/-- The output and strap pins (R314, R328, R353, R370). -/
structure Pins where
  heartbeat : Bool
  alertN    : Bool
  thermtrip : Bool
  wake      : Bool
  /-- external levels at the GPIO balls -/
  gpio      : BitVec 16
  /-- ports stop sending after FATAL (R324) -/
  stopped   : Bool
  deriving DecidableEq, Repr

/-- The state of the block. -/
structure State where
  /-- the commands that wait, first in first out (the model's queue) -/
  pending : List Instr
  /-- the model's own counter of free values, read and advanced where the spec leaves a value open -/
  free    : Nat
  /-- DEVTIME in ns (R10) -/
  devtime : Nat
  /-- the register file: register address ↦ value, where it differs from its reset value (R2, R3) -/
  regs    : Tbl Word
  /-- staged words of R4: (function, register address) ↦ word -/
  staged  : List ((Nat × Nat) × Word)
  /-- latched words of R4: (function, register address) ↦ word -/
  latched : List ((Nat × Nat) × Word)
  /-- device memory (R236), bytes that differ from 0 -/
  mem     : List Host.Cell
  /-- granules that hold an error ECC cannot correct (R243) -/
  poison  : List Nat
  rings   : Tbl Ring
  ctxs    : Tbl Ctx
  engines : Tbl Engine
  banks   : Tbl Bank
  disp    : Disp
  talus   : Tbl Buf
  dmcs    : Tbl Dmc
  chans   : Tbl Chan
  srcs    : Tbl Src
  tgts    : Tbl Tgt
  holdoff : Tbl Nat
  funcs   : Tbl Func
  doms    : Tbl Dom
  chip    : Chip
  flows   : Tbl Flow
  svcs    : Tbl Svc
  ptp     : Ptp
  queues  : Tbl Queue
  snodes  : Tbl SvcNode
  pnodes  : Tbl PortNode
  store   : List Dgram
  dgCount : Nat
  bdrk    : Bdrk
  perf    : Perf
  pins    : Pins
  /-- what has left the block, newest first -/
  out     : List Emit
  deriving DecidableEq, Repr

/-- The block right after power is applied and before any rail is good (R292): every domain off, every register at
its reset value (R8, R355), no context, ring, queue, flow or service in use, nothing listed in device memory. The
fields that are the model's own, and the values the spec leaves open, are named in the assumption log. -/
def State.reset : State where
  pending := []
  free    := 0
  devtime := 0
  regs    := []
  staged  := []
  latched := []
  mem     := []
  poison  := []
  rings   := []
  ctxs    := []
  engines := []
  banks   := []
  disp    := ⟨0, 0, 0, false, false, false, 0, 0, 0, 0, 0, []⟩
  talus   := []
  dmcs    := []
  chans   := []
  srcs    := []
  tgts    := []
  holdoff := []
  funcs   := []
  doms    := []
  chip    := ⟨List.replicate 11 false, false, true, false, 0, 0, false, true, .l0, false, false, false, false, 0, false, 0,
              false, [], 0, 0, [], none⟩
  flows   := []
  svcs    := []
  ptp     := ⟨0, false, 0, [], []⟩
  queues  := []
  snodes  := []
  pnodes  := []
  store   := []
  dgCount := 0
  bdrk    := ⟨[], [], [], 0, 0, 0, 0, [], [], 0, none, none, none, 0, [], none, [], [], 0, 0, none, [false, false], [0, 0], [],
              [], []⟩
  perf    := ⟨[], 0, false, 0, false, 0, 0, [], 0⟩
  pins    := ⟨false, false, false, false, 0, false⟩
  out     := []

= = = = =

* [Task to carry out]: Among the preceding records, how many lines include the word "that"? Reply with the number only.

* [Response]: 4